Next, we studied the dinucleotide distribution around splice junctions. With the same window length and step size as the plots of NOScore, we depicted dinucleotide profiles (Supplementary Figures S12–S13) and noticed some peculiarities of frequency distribution in splice junction region. However, by using IDQD model, we found that the dinucleotide information alone only gives an auROC of 0.53 for nucleosome positioning sequences prediction (Figure 5), much lower than that given by combination information of all k-mers (k = 1, 2, …, 6). These results indicate that apart from AT content and dinucleotide composition, the oligomer (k > 2) information is also important for understanding the pattern of nucleosome organization observed in exon and intron regions. As an illustration, we listed the top tri-, tetra-, penta- and hexamers (ranked by one-side P-values from the Mann–Whitney’s U test) which provide significant contributions to nucleosome positioning around splice junctions in the human genome (Supplementary Table S2).

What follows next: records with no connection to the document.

/-- The measured condition of R54 and for how long it has lasted: fundamental angles in micro-degrees (of a current: between
its phase voltage and itself) of this phase and of the other two in ascending phase order, the three RMS in ppm of full scale. -/
structure PolarityEvidence where
  own : Int
  o1 : Int
  o2 : Int
  rms : List Nat
  seconds : Nat
  deriving DecidableEq, Repr

/-- A crossing of the filtered reference (R64): its interpolated instant in 2^-17 sample index and its direction. -/
structure Crossing where
  at_ : Nat
  rising : Bool
  deriving DecidableEq, Repr

/-- The bond members whose half-cycle or window outputs dissent, and those whose outputs are late (R153 to R155). -/
structure VoteIn where
  dissent : List (Fin 72)
  late : List (Fin 72)
  deriving DecidableEq, Repr

/-- A PTP Announce message (R207, R211): uplink lane, transport and domain it came by, the data set the default BMCA compares
(priority 1, class, accuracy, variance, priority 2, identity, steps removed), announce interval, currentUtcOffset. -/
structure Announce where
  port : Nat
  transport : Nat
  domain : Nat
  dataset : List Nat
  intervalMs : Nat
  utcOffset : Int
  utcValid : Bool
  deriving DecidableEq, Repr

/-- A PTP Sync or Follow_Up (R211): the sender's identity, sequence number, origin time in ns of system time corrected by the
correction field (`none` in a two-step Sync), and the time of reception. -/
structure PtpStamp where
  identity : Nat
  seq : Nat
  origin : Option Nat
  rx : Nat
  deriving DecidableEq, Repr

/-- The frames a meter sent in consecutive slots (R268, R269): of each the µs from its slot's crossing g to the start of its preamble, and its bytes; the
verdict on the MIC of the message they spell (log 4) and the SNR in dB. -/
structure PlcMsg where
  frames : List (Int × Bytes)
  micOk : Bool
  snr : Int
  deriving DecidableEq, Repr

/-- A message of a radio meter (R271, R292): ORIGIN, CTR, the verdict on its MIC (log 4), BODY without the trailer, SLEEPY and the radio port. -/
structure RadioMsg where
  identity : Nat
  ctr : Nat
  micOk : Bool
  body : Bytes
  sleepy : Bool
  port : Fin 2
  deriving DecidableEq, Repr

/-- A received PSDU (R291, R292): frame version 2 with a long source, PAN, source, whether it is unicast to this leaf, security level, key index,
frame counter and the verdict on its MIC (log 4), a Data Request, and the flood header with TYPE. -/
structure RadioFrame where
  formOk : Bool
  pan : Nat
  source : Nat
  toMe : Bool
  level : Nat
  keyIndex : Nat
  counter : Nat
  micOk : Bool
  dataRequest : Bool
  ttl : Nat
  down : Bool
  sleepy : Bool
  rank : Nat
  endRank : Nat
  origin : Nat
  originSeq : Nat
  final : Nat
  type : Nat
  body : Bytes
  deriving DecidableEq, Repr

/-- A pallet (R312) as its receiver opens it: the header, the verdict on the tag (log 4) and the decrypted entries. -/
structure Pallet where
  magic : Nat
  version : Nat
  kind : Nat
  source : Nat
  dest : Nat
  epoch : Nat
  entries : Nat
  length : Nat
  seq : Nat
  tagOk : Bool
  body : Bytes
  deriving DecidableEq, Repr

/-- A HELLO body (R354). -/
structure Hello where
  devId : Nat
  role : Nat
  hops : Nat
  epoch : Nat
  rootId : Nat
  activeUp : Nat
  rootSeq : Nat
  flags : BitVec 8
  lane : Nat
  deriving DecidableEq, Repr

/-- A SEGMENT frame (R353): CLASS, KIND, INDEX, LAST, its bytes, and in the last segment of a pallet the pallet opened (log 4).
`gcm` is the verdict on the tag of a packet carried (R388). -/
structure Segment where
  cls : Nat
  kind : Nat
  index : Nat
  last : Bool
  hops : Nat
  data : Bytes
  pallet : Option Pallet
  gcm : Bool
  deriving DecidableEq, Repr

/-- A RETURN frame with its HOPS (R353). -/
structure ReturnFrame where
  hops : Nat
  source : Nat
  kind : Nat
  reason : Nat
  seq : Nat
  deriving DecidableEq, Repr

In this section, the validity of the definition of RNA FDE ratio was evaluated. Recently, Watts et al. (33) reported the structure of an entire HIV-1 RNA genome using SHAPE experiment, and suggested that SHAPE reactivities are indicative of local nucleotide flexibility and disorder (34,35). Regions with median reactivities below 0.25 indicate domains with substantial base-paired secondary RNA structure, whereas median SHAPE reactivities of 0.5 and greater indicate regions of largely unstructured nucleotides. So, high median reactivity means relatively flexible while low median reactivity means relatively rigid (33). Since FDE is defined in a region spanning ~150-bp, we observe the SHAPE reactivities in a 150-bp sliding window with a 10-bp offset. If the number of nucleotides with SHAPE reactivities <0.25 (>0.5) is larger than 60 and that with SHAPE reactivities >0.5 (<0.25) is smaller than 40, then the 150-bp long sequence is classified into the rigid (flexible) group of low (high) median SHAPE reactivity (MSR). There are 84 samples belong to low MSR group and 76 samples to the high MSR group in the HIV-1 RNA genome. We studied if the low/high MSR classifications are consistent with those given by FDE. By calculating FDE for each sample, we differentiated the low and high MSRs (rigid and flexible sequences) and obtained an ROC curve with the auROC of 0.88, Figure 6, indicating the reasonability of our definition of FDE. The connection between FDE and SHAPE reactivity is understandable since the latter can be converted to RNA free-energy change terms that constrain the thermodynamic folding algorithm.
The pre-mRNA splicing proceeds through a series of reactions completed in RNA sequence. Together with some splicing factors and other additional proteins, the snRNPs (including U1, U2, U5, U4, U6 and others) form the spliceosome. The snRNA components of the splicing apparatus interact both among themselves and with the substrate RNA. These interactions allow for changes in structure that may bring reacting groups into apposition and may even create catalytic centers (36). So, any deeper understanding of splicing events should require the knowledge on pre-mRNA structure.
Since there is no direct experimental data on RNA structural flexibility, we employed FDE to analyze the structural flexibility of RNA sequences around splice junction regions. Considering the length of the shortest exon in each of the four (constitutive, cassette exon, alternative 3′ and 5′) splicing events (given in Supplementary Table S1), we extracted the exon-sized (L = 150, 170, 200 bp) sequences in the exon region (directly downstream of the acceptor sites AG), upstream of the acceptor site (AG) and downstream of the donor site (GT), and designated them as Exon, Iup and Idown. The intron–exon junctions (AG and GT) were included in Iup and Idown, respectively. For alternative 3′ (or 5′) splicing event, the most upstream acceptor site (or downstream donor site) was considered. Following Equation (5), we calculated FDE for exons of different sizes and found that the structural flexibility of RNA transcribed from the up- and down-stream intron regions are significantly larger than those from the exon regions on average (Table 1). Since the nucleosome occupation potential is different among Iup, Idown and Exon sequences, the results show that the nucleosome occupation potential of DNA sequences is correlated with the structural flexibility of RNA transcribed from them. The higher the nucleosome occupation potential of the DNA is, the less the structural flexibility of the RNA is.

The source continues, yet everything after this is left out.